У Толика просто в голове не укладывалось, что будучи сыном столь влиятельных родителей, Лобов с такой легкостью отказывался от обеспеченной жизни, удирая черти куда, чтобы начать там новую жизнь.
Понятия не имея, откуда тот брал сведения по поводу краха Юга, но подсознательно чувствуя, что приятель был прав, Смертин, в конце концов, и сам загорелся идеей побега в Техас.
— Старик только то и делает, что поучает меня с утра до вечера, — жаловался Глеб, стараясь выглядеть как можно убедительнее в своем «нытье», — поэтому я не думаю, что он сильно расстроиться, узнав о моем побеге на Запад.
— А как же Чехова? — вопрошал Толик. — Ты тоже готов её бросить?
И тут, словно очнувшись от своих навязчивых дум, Глеб впервые за все это время трезво посмотрел на возникшую ситуацию.
За всеми этими перипетиями и госпитальными заботами, о сводной сестренке он как-то не подумал. Бросать её одну здесь, конечно, было нельзя, но и взять её с собой он не мог тоже.
Так что бросившись заново обдумывать детали своего плана, до него только сейчас дошло, какую глупость он сотворил, связав себя однажды той дурацкой клятвой.
Вот зачем надо было давать обещание отцу присмотреть за Чеховой?!

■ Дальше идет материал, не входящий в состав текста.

/-- The first sends of AG and A2A: own tiles with their collars unchanged (R211). -/
def startMove (s : State) (p : Nat) (q : Group) (k : Coll) : State × Coll :=
  let d := k.desc
  let u := Cd.bolts d
  let read := fun (acc : State × Coll) i =>
    let r := engineRead acc.1 p k.ctx (Cd.fmt d) (Cd.scl d) ((Cd.src d - boltBase) / 4096 + i)
    (r, sawOwn { vals := [], pois := bit r.1.tags 0, here := r.2.1 } acc.2)
  if Cd.op d = 1 then
    let sg := segOf u q.n q.rank
    (List.range (sg.2 * 16)).foldl (fun acc i =>
      let r := read acc i
      let t := sg.1 * 16 + i
      let w := writeOut r.1.2.2 p q r.2 t r.1.1.payload r.1.1.collar
      (w.1, gather q w.2 t r.1.1.payload (toLE 16 r.1.1.collar.toNat))) (s, k)
  else
    let tpb := u / max q.n 1 * 16
    (List.range (u * 16)).foldl (fun acc i =>
      let r := read acc i
      let j := i / max tpb 1
      if j = q.rank then writeOut r.1.2.2 p q r.2 i r.1.1.payload r.1.1.collar
      else
        let to_ := if q.alg = 2 then j else nextRank q (wayOf q.alg 0 tpb (i % max tpb 1))
        let w : CollSend :=
          { die := !wayOf 1 0 tpb (i % max tpb 1), kind := 1, idx := (q.rank * q.n + j) * tpb + i % max tpb 1, dst := to_
            payload := r.1.1.payload, collar := toLE 16 r.1.1.collar.toNat }
        (r.1.2.2, { r.2 with outq := r.2.outq ++ [w] }))
      (s, k)

/-- Whether a partition has a collective that waits for engines. -/
def waitsForEngine (x : Partition) : Bool :=
  match x.colls.find? fun j => !j.running && !j.ended with
  | some j => !j.aborted
  | none => false

/-- The partition that is served next (R217): round-robin among those that wait, each with as many collectives in its turn
as it has panels. -/
def nextServed (s : State) : Option Nat :=
  let f := s.fabric
  if 0 < f.collLeft && waitsForEngine (partOf s f.collPart) then some f.collPart
  else ((List.range 16).map fun i => (f.collPart + 1 + i) % 16).find? fun p => waitsForEngine (partOf s p)

/-- Partition `p` is served: a turn begins or goes on. -/
def serveTurn (s : State) (p : Nat) : State :=
  let f := s.fabric
  let left := if 0 < f.collLeft && f.collPart == p then f.collLeft else (panelList (partOf s p)).length
  { s with fabric := { f with collPart := p, collLeft := left - 1 } }

/-- COLLECTIVE_START: the oldest waiting collective of the partition takes an engine on each I/O die,
sends READY and whatever its partners are ready for (R213, R217). -/
def collStart (s : State) (p g : Nat) (o : BitVec 16) : State :=
  match collOf s p g o with
  | none => s
  | some k =>
    let x := partOf s p
    let q := x.group g
    let first := (x.colls.find? fun j => !j.running && !j.ended) == some k
    if k.running || k.ended || k.aborted || !first || 8 ≤ enginesBusy s || nextServed s != some p then s
    else
      let k1 := { k with running := true }
      let s1 := (partners q).foldl (fun t r => sendControl t p k1 2 (readyBytes k.desc) r) (putColl (serveTurn s p) p k1)
      let r := if Cd.reduces k.desc then startReduce s1 p q k1 else startMove s1 p q k1
      let k2 := ssqRoot q (ssqAdvance (freeAt r.1 0) q { r.2 with unacked := r.2.unacked + (partners q).length })
      let r2 := pump p q (spend r.1 1) k2
      putColl r2.1 p r2.2

def execCollectiveStart (p gix : Nat) (opseq : BitVec 16) (s : State) : Host.Outcome State Fault Refusal :=
  guarded (.collectiveStart p gix opseq) (collStart s p gix opseq)

/-! ### Arrivals (R213-R215) -/

/-- The partition whose slot `GIX` is loaded for a message's job and epoch (R214); a DRAINING slot still takes what belongs
to the collectives accepted on it (R208). -/
def groupFor (s : State) (m : Msg) : Option Nat :=
  (List.range 16).find? fun p =>
    let q := (partOf s p).group (Ca.gix m)
    let live := q.st == 1 || (q.st == 2 && (partOf s p).colls.any fun k => k.gix == Ca.gix m && k.opseq == Ca.opseq m)
    live && q.job == m.job && q.epoch == m.epoch

/-- The partition that a dropped COLL counts against: one whose slot or key has the job (from a port there is one, or the
message would not have opened, R179), else the sender's. -/
def jobPart (s : State) (m : Msg) : Option Nat :=
  ((List.range 16).find? fun p => ((partOf s p).group (Ca.gix m)).st != 0 && ((partOf s p).group (Ca.gix m)).job == m.job).or
    (((List.range 16).find? fun p => (partOf s p).jkeys.any fun k => k.2.st == 2 && k.2.job == m.job).or
      (if exists_ s m.srcPart.toNat then some m.srcPart.toNat else none))

/-- Acknowledges a COLL (R213). -/
def ackColl (s : State) (m : Msg) (status : Nat) : State :=
  sendMsg s { responseTo s m Mt.collAck status [] [] with epoch := m.epoch }

/-- A CTRL message of a reserved code is counted (Table 11-7, log 133). -/
def countBadCode (s : State) : State := { s with fabric := { s.fabric with badCodes := s.fabric.badCodes + 1 } }

/-- A COLL of kind `kind` as its engine takes it: the partition and the message, or a drop that is
answered EPOCH_MISMATCH and counted (R214). On a plan's slot the kinds 2 and 3 and reserved codes are
answered NOT_RUN, and the others are the Tailor's (R258). -/
def takeColl (s : State) (via : Option Nat) (m : Msg) (kind : Nat) (f : State → Nat → Msg → State) : State :=
  if !forColl then s
  else match acceptMsg s via m with
    | (none, s0) => s0
    | (some q, s0) =>
      match groupFor s0 q with
      | some p =>
        if planSlot (partOf s0 p) (Ca.gix q) then
          if 2 ≤ kind then ackColl s0 q Status.notRun
          else if kind = 0 ∧ (leAt q.payload 0 1 = 0 ∨ 5 < leAt q.payload 0 1) then ackColl (countBadCode s0) q Status.notRun
          else s
        else f s0 p q
      | none =>
        let s1 := match jobPart s0 q with
          | some p => errEvent s0 p 4
          | none => s0
        ackColl s1 q Status.epochMismatch
where
  /-- Whether the message is a COLL of this kind for this module. -/
  forColl : Bool := m.mtype == Mt.coll && m.dst == ownId s && Ca.kind m == kind

/-- READY (R213): one that differs from the local descriptor ends the collective NOT_RUN. -/
def takeReady (s : State) (p : Nat) (m : Msg) : State :=
  let g := Ca.gix m
  let q := (partOf s p).group g
  let s1 := ackColl s m Status.ok
  match rankOf q m.src with
  | none => s1
  | some r =>
    match collOf s1 p g (Ca.opseq m) with
    | some k =>
      if m.payload != readyBytes k.desc then endColl s1 p k Status.notRun
      else onColl s1 p g (Ca.opseq m) fun k => { k with ready := if k.ready.contains r then k.ready else k.ready ++ [r] }
    | none => putGroup s1 p g { q with early := q.early ++ [⟨Ca.opseq m, r, false, m.payload⟩] }

def execReady (via : Option Nat) (m : Msg) (s : State) : Host.Outcome State Fault Refusal :=
  guarded (.ready via m) (takeColl s via m 2 takeReady)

Откажись он тогда от своих слов, сказанных им спросонья, сейчас принятие решения о побеге далось бы ему проще. Тем не менее настроившись единожды на поездку в Техас, отказываться от своего намерения он не собирался.
Оставалось только раздобыть оружие и мундиры, (желательно как серые, так и синие, ведь неизвестно ещё, с какими войсками им придется столкнуться в пути), после чего собрав все необходимое, со спокойной душей покинуть Атланту, где их больше ничего не держало.

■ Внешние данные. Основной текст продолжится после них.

-- ==== Sys2Proof/Machine/Shards.lean ====
section
/-! DEFINITION. Layouts and shards of a plan (R253-R257): which rank holds which elements, and where. -/

namespace Sys2Proof.Machine

/-! ### The layout descriptor, Table 11-5 -/

namespace Ly
def ndim (d : List Byte) : Nat := leAt d 0 1
def rbase (d : List Byte) : Nat := leAt d 4 4
def rcnt (d : List Byte) : Nat := leAt d 8 4
def ext (d : List Byte) (k : Nat) : Nat := leAt d (0x10 + 8 * k) 4
def parts (d : List Byte) (k : Nat) : Nat := leAt d (0x14 + 8 * k) 2
def dctl (d : List Byte) (k : Nat) : Nat := leAt d (0x16 + 8 * k) 1
def repl (d : List Byte) (k : Nat) : Bool := nfld (dctl d k) 7 7 == 1
def ord (d : List Byte) (k : Nat) : Nat := nfld (dctl d k) 2 0
/-- The dimensions. -/
def dims (d : List Byte) : List Nat := List.range (min 5 (ndim d))
/-- The dimensions that are split. -/
def split (d : List Byte) : List Nat := (dims d).filter fun k => decide (1 < parts d k)
/-- Π, the number of parts. -/
def count (d : List Byte) : Nat := ((dims d).map (parts d)).foldl (· * ·) 1
/-- W_j of R253. -/
def radix (d : List Byte) (j : Nat) : Nat :=
  (((split d).filter fun k => ord d k < j).map (parts d)).foldl (· * ·) 1
/-- The part along dimension k of part number q. -/
def partOf (d : List Byte) (q k : Nat) : Nat :=
  if parts d k ≤ 1 then 0 else q / radix d (ord d k) % parts d k
/-- The number of replicas. -/
def replicas (d : List Byte) : Nat := rcnt d / max 1 (count d)
/-- Whether rank r belongs to the layout. -/
def has (d : List Byte) (r : Nat) : Bool := decide (rbase d ≤ r ∧ r < rbase d + rcnt d)
/-- Reserved fields are zero and every field of an unused dimension is zero. -/
def clean (d : List Byte) : Bool :=
  decide (1 ≤ ndim d ∧ ndim d ≤ 5) && (slice d 1 3).all (· == 0) && leAt d 0x0C 4 == 0
  && decide (rbase d < 2 ^ 17) && decide (rcnt d < 2 ^ 17) && (slice d 0x38 8).all (· == 0)
  && (List.range 5).all fun k =>
      if k < ndim d then
        nfld (dctl d k) 6 3 == 0 && leAt d (0x17 + 8 * k) 1 == 0 && ext d k != 0 && parts d k != 0
      else (slice d (0x10 + 8 * k) 8).all (· == 0)
/-- The rules of R253. -/
def rule253 (d : List Byte) : Bool :=
  let m := (split d).length
  ((split d).all fun k => decide (ord d k < m)) && decide ((split d).map (ord d)).Nodup
  && ((dims d).all fun k => decide (1 < parts d k) || ord d k == 0)
  && rcnt d != 0 && rcnt d % max 1 (count d) == 0
end Ly

/-- Indices that part i of P holds of an extent E (R254). -/
def partLen (e p i : Nat) (repl : Bool) : Nat :=
  e / p + (if repl then b2n (decide (0 < e % p)) else b2n (decide (i < e % p)))

/-- The j-th index of part i. -/
def partIndex (e p i : Nat) (repl : Bool) (j : Nat) : Nat :=
  let b := e / p
  if repl then (if j < b then i * b + j else p * b + i % max 1 (e % p))
  else i * b + min i (e % p) + j

/-- The part of P that holds index x where nothing is replicated, and its place there. -/
def partHolding (e p x : Nat) : Nat × Nat :=
  let b := e / p
  let r := e % p
  let i := if x < r * (b + 1) then x / (b + 1) else r + (x - r * (b + 1)) / max b 1
  (i, x - (i * b + min i r))

/-- The extents of the shard of part number q. -/
def shardDims (d : List Byte) (q : Nat) : List Nat :=
  (Ly.dims d).map fun k => partLen (Ly.ext d k) (Ly.parts d k) (Ly.partOf d q k) (Ly.repl d k)

/-- Elements of a box. -/
def boxCount (ds : List Nat) : Nat := ds.foldl (· * ·) 1

/-- Coordinates of stream index i in a box, dimension 0 innermost (R255). -/
def boxCoords : List Nat → Nat → List Nat
  | [], _ => []
  | e :: es, i => i % max 1 e :: boxCoords es (i / max 1 e)

/-- The stream index of coordinates in a box. -/
def boxIndex : List Nat → List Nat → Nat
  | e :: es, x :: xs => x + e * boxIndex es xs
  | _, _ => 0

/-- The coordinates in the tensor of stream index i of the shard of part number q. -/
def shardCoords (d : List Byte) (q i : Nat) : List Nat :=
  let loc := boxCoords (shardDims d q) i
  (Ly.dims d).map fun k =>
    partIndex (Ly.ext d k) (Ly.parts d k) (Ly.partOf d q k) (Ly.repl d k) (loc.getD k 0)

/-- The source part that holds an element, and its stream index there (R257). -/
def sourceOf (d : List Byte) (xs : List Nat) : Nat × Nat :=
  let hs := (Ly.dims d).map fun k => partHolding (Ly.ext d k) (Ly.parts d k) (xs.getD k 0)
  let q := ((Ly.split d).map fun k => (hs.getD k (0, 0)).1 * Ly.radix d (Ly.ord d k)).sum
  (q, boxIndex (shardDims d q) (hs.map (·.2)))

/-! ### Storage of a shard (R255) -/

/-- The matrices of a box under `SCL` 3: rows of dimension 0, as many as dimension 1 has. -/
def boxGrid (ds : List Nat) : Grid := ⟨ds.getD 0 1, ds.getD 0 1 * ds.getD 1 1, 0⟩

/-- Memory tiles of one matrix. -/
def matTiles (f : Nat) (ds : List Nat) : Nat := (boxGrid ds).tilesBefore f (boxGrid ds).count

/-- The number of matrices. -/
def matCount (ds : List Nat) : Nat := boxCount (ds.drop 2)

/-- Memory tiles that a shard spans. -/
def boxTiles (f scl : Nat) (ds : List Nat) : Nat :=
  let n := cdiv (boxCount ds) (elemsPerTile f)
  if scl = 3 then matCount ds * matTiles f ds
  else if scl = 1 ∨ scl = 2 then cdiv n (scaleGeom f scl).1 * 16
  else n

/-- Tile, and place in it, of stream index i of a shard. -/
def boxPlace (f scl : Nat) (ds : List Nat) (i : Nat) : Nat × Nat :=
  if scl = 3 then
    let g := boxGrid ds
    let r := elemPlace f 3 0 g (i % max 1 g.n)
    (i / max 1 g.n * matTiles f ds + r.1, r.2)
  else elemPlace f scl 0 ⟨0, 0, 0⟩ i

/-- The scale tile of a memory tile of a matrix, and the memory tiles before it. -/
def scaleTileOf (f : Nat) (g : Grid) (r : Nat) : Nat × Nat :=
  let t := ((List.range g.count).find? fun t => decide (r < g.tilesBefore f (t + 1))).getD 0
  (t, g.tilesBefore f t)

/-- The stream indices that share a block scale with tile t of a shard under `SCL` 3: those of its scale
tile. -/
def scaleTileElems (f : Nat) (ds : List Nat) (t : Nat) : List Nat :=
  let g := boxGrid ds
  let per := max 1 (matTiles f ds)
  (g.elems (scaleTileOf f g (t % per)).1).map fun i => t / per * g.n + i

/-- The stream indices of the elements of tile t of a destination shard. -/
def tileElems (f scl : Nat) (ds : List Nat) (t : Nat) : List Nat :=
  let et := elemsPerTile f
  if scl = 3 then
    let g := boxGrid ds
    let per := max 1 (matTiles f ds)
    let s := scaleTileOf f g (t % per)
    ((scaleTileElems f ds t).drop ((t % per - s.2) * et)).take et
  else ((List.range et).map fun j => t * et + j).filter fun i => decide (i < boxCount ds)

/-! ### Tensor entries and plan headers (Tables 11-3 and 11-4) -/

namespace Te
def saddr (t : List Byte) : Nat := leAt t 0 8
def daddr (t : List Byte) : Nat := leAt t 8 8
def dgaddr (t : List Byte) : Nat := leAt t 0x10 8
def sts (t : List Byte) : Nat := leAt t 0x18 4
def dts (t : List Byte) : Nat := leAt t 0x1C 4
def tfmt (t : List Byte) : Nat := leAt t 0x20 2
def iovf (t : List Byte) : Bool := nfld (tfmt t) 14 14 == 1
def dscl (t : List Byte) : Nat := nfld (tfmt t) 13 12
def dfmt (t : List Byte) : Nat := nfld (tfmt t) 11 8
def sscl (t : List Byte) : Nat := nfld (tfmt t) 5 4
def sfmt (t : List Byte) : Nat := nfld (tfmt t) 3 0
def slay (t : List Byte) : List Byte := slice t 0x40 64
def dlay (t : List Byte) : List Byte := slice t 0x80 64
/-- A bit-exact copy (R90). -/
def exact (t : List Byte) : Bool := sfmt t == dfmt t && sscl t == dscl t && sts t == dts t
end Te

namespace Ph
def planid (h : List Byte) : Nat := leAt h 0 4
def job (h : List Byte) : Nat := leAt h 4 4
def mlist (h : List Byte) : Nat := leAt h 8 8
def nmem (h : List Byte) : Nat := leAt h 0x10 4
def ntens (h : List Byte) : Nat := leAt h 0x14 4
def tlist (h : List Byte) : Nat := leAt h 0x18 8
def pmode (h : List Byte) : Nat := leAt h 0x20 1
def base (h : List Byte) : Bool := nfld (pmode h) 5 5 == 1
def digest (h : List Byte) : Bool := nfld (pmode h) 4 4 == 1
def dpause (h : List Byte) : Bool := nfld (pmode h) 3 3 == 1
def drain (h : List Byte) : Bool := nfld (pmode h) 2 2 == 1
def qc (h : List Byte) : Bool := nfld (pmode h) 1 1 == 1
def newlay (h : List Byte) : Bool := nfld (pmode h) 0 0 == 1
def tgix (h : List Byte) : Nat := leAt h 0x21 1 % 64
def swlead (h : List Byte) : Nat := leAt h 0x22 1
def pdl (h : List Byte) : Nat := leAt h 0x24 2
def sepoch (h : List Byte) : Nat := leAt h 0x26 2
end Ph

/-- The source parts that tile t of rank part q draws on, and with `DSCL` 3 its whole scale tile. -/
def tileParts (te : List Byte) (q t : Nat) : List Nat :=
  let ds := shardDims (Te.dlay te) q
  let es := if Te.dscl te = 3 then scaleTileElems (Te.dfmt te) ds t else tileElems (Te.dfmt te) (Te.dscl te) ds t
  (es.map fun i => (sourceOf (Te.slay te) (shardCoords (Te.dlay te) q i)).1).eraseDups

/-- The tiles of a destination shard that hold elements. -/
def destTiles (te : List Byte) (q : Nat) : List Nat :=
  List.range (boxTiles (Te.dfmt te) (Te.dscl te) (shardDims (Te.dlay te) q))

/-! ### Validation (R256) -/

/-- Reserved fields, bits and values of the header, and `SWLEAD` (R256). -/
def headerClean (h : List Byte) : Bool :=
  decide (1 ≤ Ph.nmem h ∧ Ph.nmem h ≤ 65536) && decide (1 ≤ Ph.ntens h ∧ Ph.ntens h ≤ 65536)
  && Ph.mlist h % 16 == 0 && Ph.tlist h % 64 == 0 && nfld (Ph.pmode h) 7 6 == 0 && leAt h 0x21 1 / 64 == 0
  && Ph.swlead h != 0 && leAt h 0x23 1 == 0 && Ph.pdl h != 0 && (slice h 0x28 24).all (· == 0)

/-- Reserved fields, bits and values of a tensor entry. -/
def tensorClean (dig : Bool) (t : List Byte) : Bool :=
  nfld (Te.tfmt t) 15 15 == 0 && nfld (Te.tfmt t) 7 6 == 0 && (slice t 0x22 30).all (· == 0)
  && Te.saddr t % boltSize == 0 && Te.daddr t % boltSize == 0 && (!dig || Te.dgaddr t % 64 == 0)
  && decide (Te.sfmt t ≤ 0xD) && decide (Te.dfmt t ≤ 0xD) && Ly.clean (Te.slay t) && Ly.clean (Te.dlay t)

/-- The two layouts of a tensor (R256). -/
def tensorLayouts (nmem : Nat) (t : List Byte) : Bool :=
  let s := Te.slay t
  let d := Te.dlay t
  Ly.ndim s == Ly.ndim d && ((Ly.dims s).all fun k => Ly.ext s k == Ly.ext d k)
  && decide (Ly.rbase s + Ly.rcnt s ≤ nmem) && decide (Ly.rbase d + Ly.rcnt d ≤ nmem)
  && ((Ly.dims s).all fun k => decide (Ly.parts s k ≤ Ly.ext s k ∧ Ly.parts d k ≤ Ly.ext d k))
  && Ly.rule253 s && Ly.rule253 d && (Ly.dims s).all fun k => !Ly.repl s k

/-- The formats of a tensor (R256). -/
def tensorFormats (t : List Byte) : Bool :=
  Te.dscl t != 1 && Te.dscl t != 2 && comboOk (Te.sfmt t) (Te.sscl t) && comboOk (Te.dfmt t) (Te.dscl t)
  && (Te.exact t || (!isCodebook (Te.sfmt t) && !isCodebook (Te.dfmt t)))

/-- Every tile of every destination shard draws on one source part, and no shard is too long (R256). -/
def tensorTiles (t : List Byte) : Bool :=
  let d := Te.dlay t
  (List.range (Ly.count d)).all fun q =>
    decide ((destTiles t q).length ≤ 2 ^ 20) && (destTiles t q).all fun i => decide ((tileParts t q i).length ≤ 1)

/-- Tiles in whole bolts, as bytes. -/
def tilesSpan (n : Nat) : Nat := n * 4096

/-- Source and destination ranges of a tensor on rank r, as (address, bytes) from where `slot` says that
destination offsets count. -/
def tensorRanges (t : List Byte) (r from_ : Nat) : Option (Nat × Nat) × Option (Nat × Nat) :=
  let s := Te.slay t
  let d := Te.dlay t
  let src := if Ly.has s r then
      some (Te.saddr t, tilesSpan (boxTiles (Te.sfmt t) (Te.sscl t) (shardDims s (r - Ly.rbase s)))) else none
  let dst := if Ly.has d r then
      some (from_ + Te.daddr t, tilesSpan (boxTiles (Te.dfmt t) (Te.dscl t) (shardDims d (r - Ly.rbase d)))) else none
  (src, dst)

/-- Whether two ranges overlap. -/
def rangesMeet : Option (Nat × Nat) → Option (Nat × Nat) → Bool
  | some a, some b => decide (a.1 < b.1 + b.2 ∧ b.1 < a.1 + a.2)
  | _, _ => false

/-- Whether a range lies within another. -/
def rangeWithin (a : Option (Nat × Nat)) (lo n : Nat) : Bool :=
  match a with
  | some r => decide (lo ≤ r.1 ∧ r.1 + r.2 ≤ lo + n)
  | none => true

end Sys2Proof.Machine
end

Поражаясь полету его фантазии, Толика волновал только один вопрос, который он не постеснялся ему тут же озвучить:
— Но где мы достанем мундиры конфедератов? Сейчас они все на вес золота.
— А это уже не мои проблемы, — равнодушно ответил Глеб. — У тебя много знакомых среди военных, вот с них и спрашивай. Я основную стратегию разработал, за тобой — разработка тактических ходов. И как ты это проделаешь, меня совершенно не интересует.
Получив спустя некоторое время все, что им было необходимо для побега, они приняли решение бежать из дома вечером, заранее договорившись о месте встречи. И если Толику, решившегося на побег, терять, кроме привязанности к Олькович, было нечего, то чем руководствовался Глеб, бросаясь в подобную авантюру, оставалось только догадываться.
Он рассчитывал, что Чехова не сильно осудит его выбор, и все произойдет самым лучшим образом. Мать погорюет с неделю, а потом снова бросившись в свои махинации, (предаваться унынию столь длительное время — не её стезя), быстро утешиться.
Что же касается отца, то ему будет просто на все наплевать. Поэтому окончательно уверившись, что принятое им решение не вызовет ни у кого особо бурных эмоций, ужиная в тот вечер дома в последний раз, он ждал Чехову, чтобы с ней попрощаться.
Время, однако шло, но она почему-то не спешила возвращаться из госпиталя.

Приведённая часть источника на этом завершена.